# Any 24 hour left luggage place in Dublin, apart from airport?



## Bluebean

hi all,

Is there any 24 hour left luggage service in Dublin city?

heading to Bruce tomorrow night, can anyone tell me where is the nearest spot if I wanted to leave some luggage during the concert?

Thanks


----------



## gipimann

There's an internet café on Talbot St (close to the Gardiner St junction) which advertises left luggage facilities and is open 24/7.  Not exactly beside the Bruce gig, but might be of use depending on where you're coming from?


----------



## Jack The Lad

Connolly Station have an automated locker system just on the left when you pass through the main platform exit/ticket checker, beside entrance to the toilets. That's a bit away from the RDS, but would be handy if you're passing through. They take small hand luggage or large suitcases. There's usualy a couple available. I've used them a few times and they're handy.

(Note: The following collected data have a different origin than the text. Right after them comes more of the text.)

-- ==== Sys2Proof/Laws/PerInstr.lean ====
section
/-! SUPPORT. Facts that hold of each instruction as syntax, one lemma per constructor. -/

namespace Sys2Proof.Machine

/-- The two kind bits of the first parcel give the number of parcels (R22); an event has none. -/
def wordShape : List Word → Prop
  | [] => True
  | p :: t => kindParcels p = t.length + 1

/-- The kind of a parcel by its top two bits. -/
theorem kindParcels_append (k : BitVec 2) (r : BitVec 30) :
    kindParcels ((k ++ r : BitVec 32)) = if k = 2 then 3 else if k = 3 then 2 else 1 := by
  have h : bits (k ++ r : BitVec 32).toNat 31 30 = k.toNat := by
    unfold bits
    rw [BitVec.toNat_append, Nat.shiftLeft_eq, Nat.mul_comm, ← Nat.two_pow_add_eq_or_of_lt r.isLt]
    have h1 := k.isLt
    have h2 := r.isLt
    omega
  unfold kindParcels
  rw [h]
  clear h
  revert k
  decide

theorem shape_encU (op sd sa : BitVec 6) (low : BitVec 12) : wordShape (encU op sd sa low) := by
  have h : URaw.word ⟨op, sd, sa, low⟩ = (0 : BitVec 2) ++ (op ++ sd ++ sa ++ low : BitVec 30) := by
    apply BitVec.eq_of_toNat_eq
    simp only [URaw.word, BitVec.toNat_append, Nat.shiftLeft_or_distrib, ← Nat.shiftLeft_add, Nat.or_assoc]
  show kindParcels (URaw.word ⟨op, sd, sa, low⟩) = 1
  rw [h, kindParcels_append]; rfl
theorem shape_encUR (op : BitVec 6) (sd sa sb : SReg) (ctl : BitVec 5) : wordShape (encUR op sd sa sb ctl) := shape_encU ..
theorem shape_encUI (op : BitVec 6) (sd sa : SReg) (imm : BitVec 11) : wordShape (encUI op sd sa imm) := shape_encU ..
theorem shape_encI (op : BitVec 4) (reg : BitVec 6) (imm : BitVec 20) : wordShape (encI op reg imm) := by
  have h : IRaw.word ⟨op, reg, imm⟩ = (1 : BitVec 2) ++ (op ++ reg ++ imm : BitVec 30) := by
    apply BitVec.eq_of_toNat_eq
    simp only [IRaw.word, BitVec.toNat_append, Nat.shiftLeft_or_distrib, ← Nat.shiftLeft_add, Nat.or_assoc]
  show kindParcels (IRaw.word ⟨op, reg, imm⟩) = 1
  rw [h, kindParcels_append]; rfl
theorem kind_encH (h : Hdr) (mode : BitVec 2) : kindParcels (encH h mode) = 3 := by
  have h : encH h mode = (2 : BitVec 2) ++ (h.la ++ mode ++ BitVec.ofBool h.neg ++ h.pred ++ h.wait ++ (0 : BitVec 12) : BitVec 30) := by
    apply BitVec.eq_of_toNat_eq
    simp only [encH, HRaw.word, BitVec.toNat_append, Nat.shiftLeft_or_distrib, ← Nat.shiftLeft_add, Nat.or_assoc]
  rw [h, kindParcels_append]; rfl
theorem shape_encL (h : Hdr) (a : SRaw) (x : XRaw) : wordShape (encL h a x) := kind_encH h 0
theorem shape_encPair (ver : Nat) (h : Hdr) (c : ClassA) (vd va vb : VReg) (p : PairOp) :
    wordShape (encPair ver h c vd va vb p) := kind_encH h 1
theorem shape_encBin (ver : Nat) (h : Hdr) (c : ClassA) (vd : VReg) (x : Bin) : wordShape (encBin ver h c vd x) := by
  cases x <;> exact kind_encH h _
theorem shape_encUn (ver : Nat) (h : Hdr) (c : ClassA) (vd : VReg) (x : Un) : wordShape (encUn ver h c vd x) := by
  cases x <;> exact kind_encH h _
theorem shape_encFBin (ver : Nat) (h : Hdr) (c : ClassA) (vd : VReg) (x : FBin) : wordShape (encFBin ver h c vd x) := by
  cases x <;> exact kind_encH h _
theorem shape_encFSel (ver : Nat) (h : Hdr) (c : ClassA) (vd : VReg) (x : FSel) : wordShape (encFSel ver h c vd x) := by
  cases x <;> exact kind_encH h _
theorem shape_encFTri (ver : Nat) (h : Hdr) (c : ClassA) (vd : VReg) (x : FTri) : wordShape (encFTri ver h c vd x) := by
  cases x <;> exact kind_encH h _
theorem shape_encL0 (h : Hdr) (op : BitVec 8) (vd va vb : VReg) (ty : Ix3) (vc : VReg) (ctl : BitVec 7) :
    wordShape (encL0 h op vd va vb ty vc ctl) := kind_encH h 0
theorem shape_encLB (h : Hdr) (op : BitVec 8) (vd va : VReg) (b : SrcB) (ty : Ix3) (vc : VReg) (ctl : BitVec 7) :
    wordShape (encLB h op vd va b ty vc ctl) := kind_encH h 0
theorem shape_encE (la : BitVec 4) (op : BitVec 8) (tk sub : Ix3) (ea eb ec : SReg) (vx vy : VReg) (ctl : BitVec 12) :
    wordShape (encE la op tk sub ea eb ec vx vy ctl) := by
  have h : CRaw.word ⟨la, op, tk, sub, ea, eb⟩ = (3 : BitVec 2) ++ (la ++ op ++ tk ++ sub ++ ea ++ eb : BitVec 30) := by
    apply BitVec.eq_of_toNat_eq
    simp only [CRaw.word, BitVec.toNat_append, Nat.shiftLeft_or_distrib, ← Nat.shiftLeft_add, Nat.or_assoc]
  show kindParcels (CRaw.word ⟨la, op, tk, sub, ea, eb⟩) = 2
  rw [h, kindParcels_append]; rfl
theorem shape_encEI (op : BitVec 8) (imm : Word) : wordShape (encEI op imm) := shape_encE 0 op 0 0 0 0 0 0 0 0

end Sys2Proof.Machine

namespace Sys2Proof.Laws.F

/-- R22: the kind bits of an instruction's first parcel give the number of its parcels, in every version. -/
def Statement (i : Instr) : Prop := ∀ ver, Machine.wordShape (encode ver i)

open Machine
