theorem sameButJobs_logCmd (cmd : MxCmd) (e : Engine) (n : Nat) : e.SameButJobs (logCmd cmd e n) := by
  unfold logCmd
  dsimp only
  split
  · exact sameButJobs_setJob ..
  · exact .refl e

theorem sameButJobs_markInts (ints : Bool) (tile : Nat) (rows : BitVec 64) (e : Engine) :
    e.SameButJobs (markInts ints tile rows e) :=
  .foldl _ (fun e n => by
    split
    · exact sameButJobs_setJob ..
    · exact .refl e) _ e

/-- The jobs of a core note a command, each in its log where it belongs there (R271). -/
def noted (cmd : MxCmd) (e : Engine) : Engine := logCmd cmd (logCmd cmd e 0) 1

theorem sameButJobs_noted (cmd : MxCmd) (e : Engine) : e.SameButJobs (noted cmd e) :=
  (sameButJobs_logCmd cmd e 0).trans (sameButJobs_logCmd cmd _ 1)

/-- Abandoned jobs leave every engine's work as it was. -/
theorem sameButJobs_abandonJobs (s : State) (tid k : Nat) :
    (coreOf s k).engine.SameButJobs (coreOf (abandonJobs s tid) k).engine := by
  unfold abandonJobs
  split
  · exact .refl _
  · split
    · exact .refl _
    · rw [coreOf_modCore]
      split
      · next hk =>
        subst hk
        refine List.foldlRecOn (motive := fun c : Core => Engine.SameButJobs _ c.engine) _ _ (.refl _) fun c h n _ => ?_
        extract_lets j0 j
        split
        · exact h
        · split <;> exact h.trans (sameButJobs_setJob ..)
      · exact .refl _

theorem abandonJobs_teams (s : State) (tid : Nat) : (abandonJobs s tid).teams = s.teams := by
  unfold abandonJobs
  split
  · rfl
  · split <;> rfl

/-! ### A team that runs -/

/-- A team is there and has not ended. -/
def Running (s : State) (tid : Nat) : Prop := ∃ t, Tbl.find s.teams tid = some t ∧ t.ended = false

theorem Running.modTeam {s : State} {tid : Nat} (h : Running s tid) (tid' : Nat) (f : Team → Team)
    (hf : ∀ t, (f t).ended = t.ended) : Running (modTeam s tid' f) tid := by
  obtain ⟨t, ht, he⟩ := h
  simp only [Running, modTeam_teams, Tbl.find_modify]
  split
  · next hk => subst hk; exact ⟨f t, by rw [ht]; rfl, (hf t).trans he⟩
  · exact ⟨t, ht, he⟩

theorem Running.modSheaf {s : State} {tid : Nat} (h : Running s tid) (tid' slot : Nat) (f : Sheaf → Sheaf) :
    Running (modSheaf s tid' slot f) tid := h.modTeam tid' _ fun _ => rfl

theorem Running.modEngine {s : State} {tid : Nat} (h : Running s tid) (k : Nat) (f : Engine → Engine) :
    Running (modEngine s k f) tid := h

theorem reapTeam_of_running {s : State} {tid : Nat} (h : Running s tid) : reapTeam s tid = s := by
  obtain ⟨t, ht, he⟩ := h
  simp [reapTeam, ht, he]

/-! ### The end of a command in the sheaves that issued it (R241, R242) -/

/-- What the end of a command does to a sheaf that issued it. -/
def Sheaf.finish (cmd : MxCmd) (sh : Sheaf) : Sheaf :=
  let sh1 := { sh with spoilt := sh.spoilt.filter fun h => h.cmd != cmd.id }
  match cmd.tk with
  | some tk => if sh.retired then sh1 else setTok sh1 tk ⟨false, 0⟩
  | none => sh1

/-- The end of a command in one of its sheaves, as `performHead` makes it. -/
def finishSheaf (cmd : MxCmd) (s : State) (sl : Nat) : State :=
  let s1 := modSheaf s cmd.tid sl fun sh => { sh with spoilt := sh.spoilt.filter fun h => h.cmd != cmd.id }
  match cmd.tk with
  | some tk => completeTok s1 cmd.tid sl tk 0
  | none => s1

theorem Sheaf.retired_finish (cmd : MxCmd) (sh : Sheaf) : (sh.finish cmd).retired = sh.retired := by
  unfold Sheaf.finish
  cases cmd.tk with
  | none => rfl
  | some tk => dsimp only; split <;> rfl

theorem Sheaf.readKey_finish (cmd : MxCmd) (sh : Sheaf) (key : RegKey) : readKey (sh.finish cmd) key = readKey sh key := by
  unfold Sheaf.finish
  cases cmd.tk with
  | none => cases key <;> rfl
  | some tk => dsimp only; split <;> cases key <;> rfl

theorem Sheaf.tokAt_finish {cmd : MxCmd} {tk : Nat} (h : cmd.tk = some tk) (sh : Sheaf) (hr : sh.retired = false) :
    tokAt (sh.finish cmd) tk = ⟨false, 0⟩ := by
  simp [Sheaf.finish, h, hr, tokAt, setTok]

theorem sheafAt_finishSheaf (cmd : MxCmd) (s : State) (sl sl' : Nat) :
    sheafAt (finishSheaf cmd s sl') cmd.tid sl
      = if sl' = sl then (sheafAt s cmd.tid sl).map (Sheaf.finish cmd) else sheafAt s cmd.tid sl := by
  unfold finishSheaf Sheaf.finish
  cases cmd.tk with
  | none => exact sheafAt_modSheaf ..
  | some tk =>
    dsimp only
    rw [completeTok, sheafAt_modTeam, if_pos rfl, modSheaf_teams, Tbl.find_modify_self]
    unfold sheafAt
    cases Tbl.find s.teams cmd.tid with
    | none => simp
    | some t =>
      simp only [Option.map_some, Option.bind_some, Tbl.find_modify_self]
      cases hsl : Tbl.find t.sheaves sl' with
      | none =>
        simp only [Option.map_none, Tbl.find_modify]
        split
        · next h => subst h; simp [hsl]
        · rfl
      | some sh =>
        simp only [Option.map_some]
        split
        · next hr =>
          simp only [Tbl.find_modify]
          split
          · next h => subst h; simp [hsl, hr]
          · rfl
        · next hr =>
          simp only [Tbl.find_modify, if_true]
          split
          · next h => subst h; simp [hsl, hr]
          · rfl

theorem sheafAt_finishSheaves (cmd : MxCmd) (sl : Nat) (l : List Nat) (s : State) :
    sheafAt (l.foldl (finishSheaf cmd) s) cmd.tid sl = (sheafAt s cmd.tid sl).map (Sheaf.finish cmd)^[l.count sl] := by
  induction l generalizing s with
  | nil => simp
  | cons a l ih =>
    rw [List.foldl_cons, ih, sheafAt_finishSheaf, List.count_cons]
    by_cases h : a = sl
    · simp [h, Function.iterate_succ, Function.comp_def]
    · simp [h]

theorem coreOf_finishSheaves (cmd : MxCmd) (l : List Nat) (s : State) (k : Nat) :
    coreOf (l.foldl (finishSheaf cmd) s) k = coreOf s k :=
  List.foldlRecOn (motive := fun s' => coreOf s' k = coreOf s k) l _ rfl fun s' h sl _ => by
    rw [← h, finishSheaf]; split <;> rfl

theorem Running.finishSheaves {s : State} (cmd : MxCmd) (h : Running s cmd.tid) (l : List Nat) :
    Running (l.foldl (finishSheaf cmd) s) cmd.tid :=
  List.foldlRecOn (motive := fun s' => Running s' cmd.tid) l _ h fun s' h sl _ => by
    unfold finishSheaf
    have h1 := h.modSheaf cmd.tid sl fun sh => { sh with spoilt := sh.spoilt.filter fun x => x.cmd != cmd.id }
    split
    · refine h1.modTeam cmd.tid _ fun t => ?_
      split
      · split <;> rfl
      · rfl
    · exact h1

You'd have to check if you can access them 24/7 though, I'm not sure.


----------



## ClubMan

_Busáras_?


----------



## efm

Would the Herbert Park Hotel do it if you asked nicely?


----------



## Bluebean

I don't think that Busaras is 24 hour unfortunately.

I did think about asking one of the hotels alright, but doubt I'd get very far if I wasn't staying there..

Will check out both Connolly and the Talbot St. option.

thanks everyone!


----------